A few weeks ago Google announced that Jamboard would be integrated into Google Meet. Earlier this week that finally happened in all of my Google accounts. This makes it easier than ever to use Jamboard in Google Meet. The old method that I used was fine, but the new integration is so much easier. In the following video I demonstrate how to launch and use Jamboard in Google Meet. 

Applications for Education
There are a lot of ways to use this new integration of Jamboard and Google Meet. Here are a few of my initial thoughts about it. First, even if only you use Jamboard during the Meet you can still share the Jamboard afterward with your students. Doing that would give them access to view and review any sketches or diagrams that you shared during the Meet. Second, this new integration could be great for students to participate in collaborative mind-mapping or diagramming sessions. Third, you could use the Jamboard to have students share pictures and then conduct a virtual gallery walk in Meet.

Two New Helpful Features in Google Meet

Since the summer Google has been teasing us with announcements of new features "coming soon" to Google Meet. Some of those features are finally starting to arrive. Two of them that I recently got access to are background blurring and meeting controls. With background blurring enabled everything behind me is blurred. With the meeting controls I can specify whether or not students can screen share and whether or not they can use the chat function during a meeting. In the following video I demonstrate how to access and use both of these features. 

Applications for Education
Background blurring could be great for eliminating distractions for your students. Students can also use it to protect their own privacy to not show things in the background when joining classes from home. Background blurring can be turned on or off multiple times during a meeting. I might start a meeting with my background blurred then unblur it to reveal something that I have written on the whiteboard behind me. 
The option to disable chat could be helpful if you find that your students are abusing the chat or otherwise not using it as intended.

ICYMI - Episode 22 of Two Ed Tech Guys Take Questions & Share Cool Stuff

Every Thursday afternoon at 4pm ET/ 1pm PT Rushton Hurley and I get together to host a free webinar called Two Ed Tech Guys Take Questions and Share Cool Stuff. We have fun answering questions (sometimes in more depth and in different ways than expected) and share neat things we've found on the web in the last week. 

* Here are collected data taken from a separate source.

/-! ## Device-fatal faults (R470) -/

/-- A device-fatal fault: no commit any more, a fatal record, with the event where the fault has one, FAULT# low; heartbeats
stop, since a fatal device sends none. -/
def deviceFatal (s : State) (event : Nat) (ev : Option Nat) : State :=
  let s := { s with goose := { s.goose with stopCommits := true }, sys := { s.sys with fatal := true, service := .fatal } }
  let r : FaultRec := { severity := 1, eventCode := event, unitClass := 0xC, action := 7, flags := 2 }
  let s := match ev with
    | some code => raiseRec s { code := code, unit := { cls := 0xC } } 0 0 r
    | none => (logRec s r).1
  { s with pins := { s.pins with faultLow := true } }

/-- GOOSE_FAIL (R445). -/
def execGooseFail (s : State) : Host.Outcome State Fault Refusal := .next (deviceFatal s 0x0601 (some Code.GOOSE_FAIL))

/-- MULE_SRAM_UE (R470). -/
def execMuleSramUe (s : State) : Host.Outcome State Fault Refusal := .next (deviceFatal s 0x0601 none)

/-! ## LOCAL_REPLAY (R454, R457) -/

/-- An item of Goose. -/
def State.item? (s : State) (id : Nat) : Option WorkItem := s.goose.items.find? (·.id = id)

/-- Capture buffers in use, of two: from a replay's start until its item is resolved (R457). -/
def State.captures (s : State) : Nat :=
  (s.goose.items.filter (fun w => match w.st with
    | .replaying => true
    | .replayed => true
    | .escalated _ _ _ => true
    | _ => false)).length

/-- Nothing of an item's replay is left in the cluster. -/
def State.replayGone (s : State) (w : WorkItem) : Bool :=
  let k := s.clusters.get w.cluster
  !k.engines.toList.any (fun e => e.queue.any (fun q => q.replay = some w.id) || e.tokens.any (fun t => t.replay = some w.id)) &&
    !k.threads.toList.any (fun t => t.active && t.replay = some w.id)

/-- The original of an item has ended: its token or VEND has come, or its unit is fenced and holds nothing of it. -/
def State.originalEnded (s : State) (w : WorkItem) : Bool :=
  match w.kind with
  | .group =>
    (match s.group? w.cluster w.ctx w.desc w.ord with | some g => g.done | none => false) ||
      !(s.clusters.get w.cluster).engines.toList.any (fun e =>
        e.queue.any (fun q => q.replay.isNone && q.ctx = w.ctx && q.desc = w.desc && q.group = w.ord) ||
        e.tokens.any (fun t => t.replay.isNone && t.ctx = w.ctx && t.desc = w.desc && t.group = w.ord))
  | .launch => w.launch.isSome
  | .attStep => true

/-- An engine in service. -/
def State.engineUp (s : State) (c : Cl) (e : En) : Bool :=
  let k := (s.clusters.get c).engines.get e
  !k.fenced && k.stopped.isNone

/-- An engine stands between two groups: the group at the head of its queue has not started. -/
def State.atBoundary (s : State) (c : Cl) (e : En) : Bool :=
  match ((s.clusters.get c).engines.get e).queue with
  | [] => true
  | q :: _ => q.replay.isNone && (match s.group? c q.ctx q.desc q.group with | some g => !g.started && !g.done | none => false)

/-- The engine a group's replay goes to (R454): the lowest-numbered idle one other than the failing engine, else the one
that next stands between groups; the failing engine only where no other is in service. -/
def State.replayEngine (s : State) (w : WorkItem) : Option En :=
  let c := w.cluster
  let up := (List.finRange 16).filter (s.engineUp c)
  let others := up.filter (fun e => engineUnit c e != w.failing)
  let use := if others.isEmpty then up else others
  match use.find? (fun e => ((s.clusters.get c).engines.get e).idle && s.unstarted c e = 0) with
  | some e => some e
  | none => use.find? (s.atBoundary c)

/-- A group is placed on an engine for a replay: behind the stores and TSYNC of an idle engine, otherwise at the head, the
groups behind it issued again (R89, R117). -/
def placeReplay (s : State) (w : WorkItem) (g : Group) (e : En) : State :=
  let c := w.cluster
  match s.cmd c w.ctx w.desc with
  | none => s
  | some cm =>
    let k := (s.clusters.get c).engines.get e
    let keep := if k.idle then k.queue else []
    let back := if k.idle then [] else k.queue
    let s := dropCopies s c e ((back.filter (fun q => q.mc != 0)).map (·.mc))
    let s := s.updEngine c e (fun k => k.reissued keep)
    let s := pushGroup s c w.ctx w.desc cm.extents e g
    let mark (q : QEntry) : QEntry := if q.ctx = w.ctx && q.desc = w.desc && q.group = w.ord then { q with replay := some w.id } else q
    let s := s.updEngine c e (fun k => { k with queue := keep ++ (k.queue.drop keep.length).map mark })
    (groupKeys back).foldl (fun s (x, d, o) =>
      match s.cmd c x d with
      | none => s
      | some cm =>
        match cm.groups.find? (·.ord = o) with
        | none => s
        | some g => pushGroup s c x d cm.extents e g) s

/-- An item's replay begins: its capture is empty, its own output starts anew. -/
def beginReplay (s : State) (w : WorkItem) (orig : List Host.Cell) : State :=
  let first : Bool := w.st == .suspect
  let s := s.updItem w.id (fun w => { w with
    st := .replaying, captureInstr := 0, captureReads := [], replayPassed := true,
    out := if first then orig else w.out, digestOrig := if first then Seen.digest orig else w.digestOrig })
  bumpC s Cnt.REPLAY_LOCAL w.cluster (some w.ctx)

/-- LOCAL_REPLAY (R454): of a suspect item whose original has ended, or of one whose replay was lost with its unit. -/
def localReplay (item : Nat) (s : State) : State :=
  match s.item? item with
  | none => s
  | some w =>
    let again : Bool := w.st == .replaying && w.kind != .attStep && s.replayGone w
    if !((w.st == .suspect && s.captures < 2) || again) || !s.clusterUp w.cluster || !s.originalEnded w then s
    else
      match w.kind with
      | .group =>
        match s.group? w.cluster w.ctx w.desc w.ord, s.replayEngine w with
        | some g, some e =>
          let s := beginReplay s w g.out
          let s := s.updGroup w.cluster w.ctx w.desc w.ord (fun g => { g with out := [] })
          placeReplay s w g e
        | some _, none =>
          if (List.finRange 16).any (s.engineUp w.cluster) then s else failCmd s w.cluster w.ctx w.desc Code.NO_ENGINE
        | none, _ => s
      | .launch =>
        match w.launch, idleThread (s.clusters.get w.cluster) with
        | some l, some t => startThread (beginReplay s w w.out) w.cluster t l (some w.id)
        | _, _ => s
      | .attStep => beginReplay s w w.out

def execLocalReplay (item : Nat) (s : State) : Host.Outcome State Fault Refusal := .next (localReplay item s)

Yesterday, we hosted and recorded our 22nd episode. Kathi Kersznowski joined the webinar and had this to say about it afterward: 

If you missed the webinar, you can view it and all of the associated resources right here on Next Vista for Learning. Or you can watch the recording as embedded below.

Thursday, October 8, 2020

How to Share Sections of Google Docs in Google Classroom - And Why You Might Do That

Yesterday a reader sent me an interesting question about Google Docs and Google Classroom. She wanted to know if there was a way to share just one of a few pages of a Google Doc with her students via Google Classroom. One solution would be to copy the content of that one page and paste it into a new document that is then shared in Google Classroom.

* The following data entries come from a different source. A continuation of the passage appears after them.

/-- The telemetry record (R629). -/
def State.telemetry (s : State) : List Byte :=
  let p := s.power
  toBytes 8 (p.volts % 65536 + place (p.amps % 65536) 16 + place (p.watts % 65536) 32 + place (p.loadW % 65536) 48) ++
  toBytes 8 (p.cap % 65536 + place (p.thermalLimit % 65536) 16 + place (p.capInForce % 65536) 32 + place (p.bankMj % 65536) 48) ++
  toBytes 8 (p.dieTemp.toList.foldr (fun t r => t % 256 + 256 * r) 0 + place (p.stageTemp % 256) 32) ++
  toBytes 8 (p.hbmTemp.toList.foldr (fun t r => t % 256 + 256 * r) 0) ++ toBytes 8 p.energyMj ++ toBytes 8 s.throttled ++
  toBytes 8 (p.status + place (b2n p.flashBusy) 5) ++ toBytes 8 (p.transients % 2 ^ 32)

def specPwrStatus : CmdSpec := { code := CmdCode.pwrStatus }

/-- PWR_STATUS (R629). -/
def execPwrStatus (m : MCmd) (s : State) : Host.Outcome State Fault Refusal :=
  .next (startCmd specPwrStatus m s (fun s => answerOut s specPwrStatus.code m s.telemetry))

/-- A cap of R618. -/
def capOk (w : Nat) : Bool := 600 ≤ w && w ≤ 1250

def specCapSet : CmdSpec := { code := CmdCode.pwrCapSet, lenOk := lenIs 8, bad := fun p => firstBit p [(0, 63, 16)] }

/-- PWR_CAP_SET (R618). -/
def pwrCapSet (m : MCmd) (s : State) : State :=
  startCmd specCapSet m s (fun s =>
    let w := fld m.payload 0 15 0
    if !capOk w then answer s specCapSet.code m Code.CAP_RANGE
    else answer { s with power := { s.power with cap := w } } specCapSet.code m Code.OK)

def execPwrCapSet (m : MCmd) (s : State) : Host.Outcome State Fault Refusal := .next (pwrCapSet m s)

/-! ## Flash operations (R578, R622, R623) -/

/-- A started command that operates flash. -/
def Started.isFlash (k : Started) : Bool :=
  k.code = CmdCode.flashErase || k.code = CmdCode.flashWrite || k.code = CmdCode.faultRetireClear

/-- The next flash operation starts once the energy check passes (R622): the oldest started flash command, or the identity
record's write. A host erase or write whose check fails ends with FLASH_ENERGY. The fuel bounds the commands tried. -/
def startFlash : Nat → State → State
  | 0, s => s
  | n + 1, s =>
    if s.power.flashBusy then s
    else
      match s.mbx.started.find? Started.isFlash with
      | some k =>
        if s.energyOk then { s with power := { s.power with flashBusy := true, flashIdent := false } }
        else if k.code = CmdCode.faultRetireClear then s
        else startFlash n (completeLater s k.code k.key Code.FLASH_ENERGY)
      | none =>
        if s.ident.flashPending && s.energyOk then { s with power := { s.power with flashBusy := true, flashIdent := true } } else s

/-- The same for the commands now started. -/
def kickFlash (s : State) : State := startFlash (s.mbx.started.length + 1) s

/-- A command joins the flash operations. -/
def queueFlash (s : State) (code : Nat) (m : MCmd) : State := kickFlash (startLater s code m 0)

/-- Offset of a firmware slot, and of the slot that is not running. -/
def slotBase (b : Bool) : Nat := if b then 0x1000000 else 0
def State.idleSlot (s : State) : Nat := slotBase (!s.ident.fwSlot)

/-- A range lies in the idle firmware slot (R578). -/
def State.inIdle (s : State) (off len : Nat) : Bool := s.idleSlot ≤ off && off + len ≤ s.idleSlot + 0x1000000

/-- Bytes of a flash.write: what the cells hold after a program, which can only clear bits. -/
def programmed (old new : List Byte) : List Byte := (old.zip new).map (fun p => p.1 &&& p.2)

/-- The flash bytes of a range outside the log. -/
def State.flashRd (s : State) (off len : Nat) : List Byte := Mem.read 0xFF s.ident.flash off len

/-- Flash bytes written. -/
def State.flashWr (s : State) (off : Nat) (bs : List Byte) : State :=
  { s with ident := { s.ident with flash := Mem.write 0xFF s.ident.flash off bs } }

/-- What an ended flash.erase, flash.write or fault.retire.clear has done, and its status. A write whose read-back differs
leaves bytes the manual does not state: free values (DESIGN CHOICE, log entry 4). -/
def flashEffect (s : State) (k : Started) (verified : Bool) : State × Nat :=
  let p := k.cmd.payload
  if k.code = CmdCode.flashErase then
    ({ s with ident := { s.ident with flash := Mem.clear s.ident.flash (u64At p 0) (0x10000 * u64At p 8) } }, Code.OK)
  else if k.code = CmdCode.flashWrite then
    let off := u64At p 0
    let data := p.drop 8
    let now := programmed (s.flashRd off data.length) data
    if verified then (s.flashWr off now, if now = data then Code.OK else Code.FLASH_VERIFY)
    else
      let odd := (List.range data.length).map (fun i => Config.freeByte (s.free + i))
      (({ s with free := s.free + data.length } : State).flashWr off odd, Code.FLASH_VERIFY)
  else
    match (liveOf s.log.activeSec).find? (fun r => r.2.unitClass = 7 && r.2.unitIndex = fld p 0 7 0) with
    | some r =>
      let id := s.log.lastSeq + 1
      (putPersistent { s with log := { s.log with lastSeq := id } } (.clear id r.1) false, Code.OK)
    | none => (s, Code.RETIRE_NONE)

/-- FLASH_OP_DONE (R623): the operation in progress ends, and the next one starts. -/
def flashOpDone (verified : Bool) (s : State) : State :=
  if !s.power.flashBusy then s
  else
    let ident := s.power.flashIdent
    let s := { s with power := { s.power with flashBusy := false, flashIdent := false } }
    if ident then
      let role (i : Ident) : Ident := match i.roleNext with
        | some r => { i with spare := r.1, spareAxis := r.2, roleNext := none }
        | none => i
      let s := { s with ident := { role s.ident with flashPending := false, inFlash := none } }
      kickFlash (completeAll s CmdCode.idAssume 0 Code.OK)
    else
      match s.mbx.started.find? Started.isFlash with
      | none => kickFlash s
      | some k =>
        let (s, st) := flashEffect s k verified
        kickFlash (completeLater s k.code k.key st)

def execFlashOpDone (verified : Bool) (s : State) : Host.Outcome State Fault Refusal := .next (flashOpDone verified s)

/-! ## Flash commands (R577, R578) -/

/-- Slot `i` of the persistent part, 0 to 255. -/
def FaultLog.persistentSlot (l : FaultLog) (i : Nat) : List Byte :=
  let sec := if i < 128 then l.sector0 else l.sector1
  match sec[i % 128]? with
  | some p => p.bytes
  | none => List.replicate 512 0xFF

/-- Slot `i` of the log's ring. -/
def FaultLog.ringSlot (l : FaultLog) (i : Nat) : List Byte :=
  match l.ring.find? (fun e => e.1 = i) with
  | some e => slotBytes e.2.recordId 328 e.2.bytes
  | none => List.replicate 512 0xFF

/-- One byte of flash: the fault log's slots at their places (R486, R487), every other byte as written. -/
def State.flashByte (s : State) (a : Nat) : Byte :=
  if 0x3000000 ≤ a && a < 0x3800000 then (s.log.ringSlot ((a - 0x3000000) / 512)).getD (a % 512) 0
  else if 0x3800000 ≤ a && a < 0x3820000 then (s.log.persistentSlot ((a - 0x3800000) / 512)).getD (a % 512) 0
  else Mem.get 0xFF s.ident.flash a

def specFlashRead : CmdSpec := { code := CmdCode.flashRead, lenOk := lenIs 16, bad := fun p => firstBit p [(8, 63, 21)] }

/-- FLASH_READ (R577) of the 64 MiB flash. -/
def flashRead (m : MCmd) (s : State) : State :=
  startCmd specFlashRead m s (fun s =>
    let off := u64At m.payload 0
    let len := fld m.payload 8 20 0
    if len = 0 || 0x100000 < len then badField s specFlashRead.code m 64
    else if 0x4000000 < off + len then answer s specFlashRead.code m Code.FLASH_RANGE
    else answerOut s specFlashRead.code m ((List.range len).map (fun i => s.flashByte (off + i))))

def execFlashRead (m : MCmd) (s : State) : Host.Outcome State Fault Refusal := .next (flashRead m s)

/-- What an erase or a write of a range meets first (R578, R622): the range before the unlock, and the energy. -/
def State.flashErr (s : State) (off len : Nat) : Nat :=
  if !s.inIdle off len then Code.FLASH_RANGE
  else if !s.regs.flashUnlock then Code.FLASH_LOCKED
  else if !s.power.flashBusy && !s.energyOk then Code.FLASH_ENERGY
  else 0

/-- The host's flash operation that is in progress: at most one (R557). -/
def State.flashHost (s : State) : Option Started :=
  s.mbx.started.find? (fun k => k.code = CmdCode.flashErase || k.code = CmdCode.flashWrite)

/-- A host erase or write that meets no error starts, or is refused while another one is in progress (R557). -/
def beginFlash (s : State) (code : Nat) (m : MCmd) (err : Nat) : State :=
  if err != 0 then answer s code m err
  else
    match s.flashHost with
    | some k => answer s code m Code.BUSY k.code 1
    | none => queueFlash s code m

def specFlashErase : CmdSpec := { code := CmdCode.flashErase, lenOk := lenIs 16 }

/-- FLASH_ERASE (R577, R578): it completes with the operation. -/
def flashErase (m : MCmd) (s : State) : State :=
  startCmd specFlashErase m s (fun s =>
    let off := u64At m.payload 0
    if off % 0x10000 != 0 then badField s specFlashErase.code m 0
    else
      beginFlash s specFlashErase.code m (s.flashErr off (0x10000 * u64At m.payload 8)))

def execFlashErase (m : MCmd) (s : State) : Host.Outcome State Fault Refusal := .next (flashErase m s)

def specFlashWrite : CmdSpec := { code := CmdCode.flashWrite, lenOk := fun p => 8 < p.length }

/-- FLASH_WRITE (R577, R578): it completes with the operation. -/
def flashWrite (m : MCmd) (s : State) : State :=
  startCmd specFlashWrite m s (fun s =>
    beginFlash s specFlashWrite.code m (s.flashErr (u64At m.payload 0) (m.payload.length - 8)))

def execFlashWrite (m : MCmd) (s : State) : Host.Outcome State Fault Refusal := .next (flashWrite m s)

def specImageCommit : CmdSpec := { code := CmdCode.flashImageCommit, lenOk := lenIs 8, bad := fun p => firstBit p [(0, 63, 1)] }

/-- FLASH_IMAGE_COMMIT (R577): whether an image carries the signature is free (DESIGN CHOICE, log entry 10). -/
def flashImageCommit (m : MCmd) (s : State) : State :=
  startCmd specImageCommit m s (fun s =>
    let slot := bit (fld m.payload 0 0 0) 0
    if Config.imageSigned (s.flashRd (slotBase slot) 0x1000000) then
      answer { s with ident := { s.ident with nextSlot := slot } } specImageCommit.code m Code.OK
    else answer s specImageCommit.code m Code.FLASH_IMAGE)

def execFlashImageCommit (m : MCmd) (s : State) : Host.Outcome State Fault Refusal := .next (flashImageCommit m s)

/-! ## Fault policy and records (R285, R287, R479, R576, R642) -/

/-- Legal values of the fields of a fault.policy payload, in order (R479). -/
def policyRanges : List (Nat × Nat) := [(60, 2592000), (100, 10000), (3600, 2592000), (1, 1024)]

/-- First field of a fault.policy payload outside its range. -/
def policyBad (p : List Byte) : Option Nat :=
  (List.range 4).findSome? (fun i =>
    let v := u32At p (4 * i)
    let r := policyRanges.getD i (0, 0)
    if v != 0 && (v < r.1 || r.2 < v) then some (32 * i) else none)

/-- A policy with the fields that are not 0 taken over. -/
def Policy.updated (q : Policy) (p : List Byte) : Policy :=
  let f (i old : Nat) : Nat := if u32At p (4 * i) = 0 then old else u32At p (4 * i)
  { strikeWindow := f 0 q.strikeWindow, refTimeoutUs := f 1 q.refTimeoutUs, testPeriod := f 2 q.testPeriod, logRate := f 3 q.logRate,
    ifFailN := f 4 q.ifFailN, suspectN := f 5 q.suspectN, ueRowsN := f 6 q.ueRowsN, scrubN := f 7 q.scrubN }

def specPolicy : CmdSpec := { code := CmdCode.faultPolicy, lenOk := lenIs 32, bad := policyBad }

/-- FAULT_POLICY (R285, R479). -/
def execFaultPolicy (m : MCmd) (s : State) : Host.Outcome State Fault Refusal :=
  .next (startCmd specPolicy m s (fun s =>
    answer { s with goose := { s.goose with policy := s.goose.policy.updated m.payload } } specPolicy.code m Code.OK))

def specTimeSet : CmdSpec := { code := CmdCode.faultTimeSet, lenOk := lenIs 8 }

/-- FAULT_TIME_SET (R576). -/
def execFaultTimeSet (m : MCmd) (s : State) : Host.Outcome State Fault Refusal :=
  .next (startCmd specTimeSet m s (fun s =>
    answer { s with log := { s.log with hostTime := some (u64At m.payload 0, s.now) } } specTimeSet.code m Code.OK))

/-- Records of the flash log, in RecordID order, each once (R486, R487). -/
def FaultLog.flashRecs (l : FaultLog) : List FaultRec :=
  ((l.ring.map (·.2) ++ (liveOf l.activeSec).map (·.2)).mergeSort (fun a b => decide (a.recordId ≤ b.recordId))).eraseDups

def specCperRead : CmdSpec := { code := CmdCode.faultCperRead, lenOk := lenIs 16, bad := fun p => firstBit p [(0, 63, 1)] }

/-- FAULT_CPER_READ (R576, R642): whole records from a RecordID on, as many as the output holds. On Q0 a read of the
collector queue removes what it returns. -/
def faultCperRead (m : MCmd) (s : State) : State :=
  startCmd specCperRead m s (fun s =>
    let flash := bit (fld m.payload 0 0 0) 0
    let src := if flash then s.log.flashRecs else if m.q.val = 0 then s.log.collector else s.log.host
    let room := if m.q.val = 0 then 4096 / 328 else m.outLen / 328
    let out := (src.filter (fun r => u64At m.payload 8 ≤ r.recordId)).take room
    let s := if m.q.val = 0 && !flash then
        { s with log := { s.log with collector := s.log.collector.filter (fun r => !out.any (fun o => o.recordId = r.recordId)) } }
      else s
    answerOut s specCperRead.code m (out.flatMap FaultRec.bytes))

def execFaultCperRead (m : MCmd) (s : State) : Host.Outcome State Fault Refusal := .next (faultCperRead m s)

def specRetireClear : CmdSpec := { code := CmdCode.faultRetireClear, lenOk := lenIs 8, bad := fun p => firstBit p [(0, 63, 8)] }

/-- The live record of a channel's retirement (R287, R487). -/
def State.retireRec (s : State) (ch : Nat) : Bool :=
  (liveOf s.log.activeSec).any (fun r => r.2.unitClass = 7 && r.2.unitIndex = ch && !s.fused r.2)

/-- FAULT_RETIRE_CLEAR (R287, R487, R597): the clearing mark waits for the energy check. -/
def faultRetireClear (m : MCmd) (s : State) : State :=
  startCmd specRetireClear m s (fun s =>
    if !s.retireRec (fld m.payload 0 7 0) then answer s specRetireClear.code m Code.RETIRE_NONE
    else queueFlash s specRetireClear.code m)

Another option for sharing just one page of multiple page Google Doc would be to export as a PDF only one page of the Google Doc then share that one page PDF in Google Classroom. Students will then have to use the “open with Google Docs” option to convert the PDF back into a Google Doc that they can comment on or edit. The process sounds complicated, but it really isn’t. In the following video I demonstrate that process from a teacher’s perspective and show it from a student’s perspective.

Applications for Education
Why would you do this? I've done it with lab procedure documents from Cisco NetAcad that I have as PDFs when I want students to do the first part of a lab but not the second part on a given day. By sharing only the first page I can be sure that they won't go ahead to the second part of the lab without me supervising it (particularly important when working with electricity). 

How to Create Citations and Bibliographies in Google Docs - No Add-ons Required

For years I used the Easy Bib add-on to add citations and create bibliographies in Google Docs. A couple of weeks ago Google added an updated citation tool to Google Docs that makes the Easy Bib add-on redundant. With the latest update to Google Docs you can now create MLA, APA, and Chicago style citations directly in Google Docs without the need for a third-party add-on. You'll find the new citation feature in the tools drop-down menu in Google Docs. 

In the following video I demonstrate how to create citations and bibliographies in Google Docs. One of the aspects of the new tool that I like is that it walks students through where to put each piece of required information. 

Whenever I've shared bibliography tools like this in the past I have received emails from folks who think that students should learn how to make bibliographies without the help of an add-on. To that I say, I learned how to make a bibliography by following the template in an early 90’s version of The Student Writer. Using a template provided by Google Docs isn’t much different than that. And at the end of the day, I'm more concerned with getting my high school students to recognize the importance of citing their sources than I am having them learn the exact (often changing) rules of MLA or APA.